Da antwortete der ihm: „Erinnerst du dich, als du mit deinem Sohn gefahren bist und zuerst stürzte ein Pferd auf der Brücke und du kehrtest um. Danach zerbrachen die Achsen und danach begegnetest du mir und ich sagte dir, der Zaddik wäre minderwertig. Jetzt, da ich deinen Sohn schon losgeworden bin, jetzt darfst du fahren“!

Denn der Sohn entsprach dem ‚kleinen Licht‘ und der Zaddik, zu dem er fahren wollte, entsprach dem ‚großen Licht‘ (Sonne).

Wären sie beide am selben Ort zusammengekommen, wäre der Moschiach schon gekommen. Und nun, da ich ihn los bin, kannst du schon fahren“. Mitten in seiner Antwort verschwand der Händler und der Vater hatte keinen Ansprechpartner mehr. Also fuhr er zu dem Zaddik und schrie: „Weh mir! Weh mir! Wie schade um diejenigen, die so verloren gehen und können nicht wiedergefunden werden“.

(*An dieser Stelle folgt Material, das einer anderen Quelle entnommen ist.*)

-- ==== Sys2Proof/Machine/LockUnit.lean ====
section
/-! DEFINITION. The lock unit (chapter 4): whether a lock stands, voiding, breaking, closing. -/

namespace Sys2Proof.Machine

/-- Why a lock is broken (R83). -/
inductive BreakCause where
  | timeout | retired | frozen | master | reset | fault
  deriving DecidableEq, Repr

/-- The code of a break's cause (R186, LOCK BROKEN). -/
def breakCode : BreakCause → Nat
  | .timeout => 0
  | .retired => 1
  | .frozen => 2
  | .master => 3
  | .reset => 4
  | .fault => 5

/-- A lock stands (R71). -/
def lockStands (s : State) : Bool := s.lock.state != .free

/-- A lock stands on window `w`. -/
def lockedWindow (s : State) (w : WindowId) : Bool := lockStands s && s.lock.window = some w

/-- A lock stands on window `w` with owner `m`. -/
def lockOwnedBy (s : State) (m : MasterId) (w : WindowId) : Bool := lockedWindow s w && s.lock.owner = some m

/-- A sequence entry that is not void yet (R40). -/
def voidable : Entry → Bool
  | .data d => d.seq != .none && !d.void
  | .control _ => false

/-- An entry marked void, if it is a sequence entry (R40). -/
def markedVoid : Entry → Entry
  | .data d => if d.seq != .none && !d.void then .data { d with void := true } else .data d
  | .control c => .control c

/-- The entries whose drain has not begun, which a break may mark (R40). -/
def notBegun (s : State) : List Entry := if inDrain s then s.pwq.entries.drop 1 else s.pwq.entries

/-- The number of entries a break marks void (R40). -/
def voidCount (s : State) : Nat := (notBegun s).countP voidable

/-- The sequence entries whose drain has not begun are marked void (R40). -/
def markVoid (s : State) : State :=
  { s with pwq.entries :=
      (if inDrain s then s.pwq.entries.take 1 else []) ++ (notBegun s).map markedVoid }

/-- The lock becomes FREE (R71). -/
def clearLock (s : State) : State := { s with lock := Lock.powerOn }

/-- The locked slot, if the lock named one, is withdrawn at a break (R84, step 3). -/
def withdrawLockedSlot (slot : Option SlotId) (s : State) : State :=
  match slot with
  | some i => withdrawSlot i s
  | none => s

/-- The owner's note is set to the lock's window, unless the cause is RESET (R76, R84, step 5). -/
def noteBreak (cause : BreakCause) (l : Lock) (s : State) : State :=
  match l.owner with
  | some m => if cause = .reset then s else setNote m l.window s
  | none => s

/-- The LOCK BROKEN report (R85, R186). -/
def lockBrokenBody (cause : BreakCause) (l : Lock) (voided : Nat) : ReportBody :=
  reportBody .lockBroken l.owner l.window none (breakCode cause + 256 * voided)

/-- A standing lock is broken, in the order of R84; a FREE lock is left as it is (R83). The completion test
of step 7 is made with the event's others (R177). -/
def breakLock (cause : BreakCause) (s : State) : State :=
  if lockStands s then
    let l := s.lock
    let s := clearLock s
    let s := if l.state = .owned then releaseHold s else s
    let s := withdrawLockedSlot l.slot s
    let voided := voidCount s
    let s := markVoid s
    let s := noteBreak cause l s
    offerReport (lockBrokenBody cause l voided) s
  else s

/-- An uncollected locked slot outlives the lock as an ordinary READY slot whose hold timer starts now
(R56, R82). -/
def unlockReadySlot (slot : Option SlotId) (s : State) : State :=
  match slot with
  | some i =>
    if s.slots[i].state = .ready && s.slots[i].locked then
      modSlot i (fun e => { e with locked := false, hold := some (startTimer s s.cu.readHold) }) s
    else s
  | none => s

/-- The lock unit's part in the end of a drain: it acts on the CLOSE entry of the lock that is OWNED and
whose timer that drain's beginning has stopped (R82). -/
def closeLock (d : DataEntry) (s : State) : State :=
  if d.seq = .close && s.lock.state = .owned && s.lock.hold = none then
    releaseHold (unlockReadySlot s.lock.slot (clearLock s))
  else s

/-- The beginning of a CLOSE drain stops the lock's hold timer (R35, R81). -/
def stopLockTimer (d : DataEntry) (s : State) : State :=
  if d.seq = .close && s.lock.state = .owned then { s with lock.hold := none } else s

/-- The lock's hold timer runs and is due (R1, R81). -/
def lockTimerDue (s : State) : Bool := s.lock.state = .owned && s.lock.hold.any (expired s.timebase)

/-- The expiry of the lock's hold timer reaches the lock unit together with the beginning of the CLOSE drain, and may be
taken first: the lock is then broken with cause TIMEOUT while the drain goes on (R81). Which is taken first is a free
choice (log 33). -/
def raceCloseTimer (d : DataEntry) (s : State) : State :=
  if choiceValue s % 2 = 0 then stopLockTimer d (takeChoice s) else breakLock .timeout (takeChoice s)

/-- The lock unit's part in the beginning of a drain: a CLOSE drain stops the lock's hold timer, unless the timer is due
at this moment and its expiry is taken first (R35, R81). The access is already the drain, so a break passes its entry
by (R40). -/
def drainBegins (d : DataEntry) (s : State) : State :=
  if d.seq = .close && lockTimerDue s then raceCloseTimer d s else stopLockTimer d s

end Sys2Proof.Machine
end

Der Ewige, gelobt sei Er, möge bald unsere Verstoßenen zurückbringen, Amen.

Und der Händler war der Satan selbst, der sich als Händler verkleidet und sie betrogen hatte. Danach, als er dem Rabbiner begegnete, provozierte er ihn selber, dass er auf ihn gehört hatte. Denn so ist der Weg des Bösen Triebes, anfangs redet er auf den Menschen ein und wenn der Mensch ihm folgt, provoziert er den Menschen und rächt sich an ihm, weil er auf ihn gehört hat. Möge der Ewige, gelobt sei Er, uns vor ihm erretten und uns zu der echten Wahrheit zurückbringen, Amen.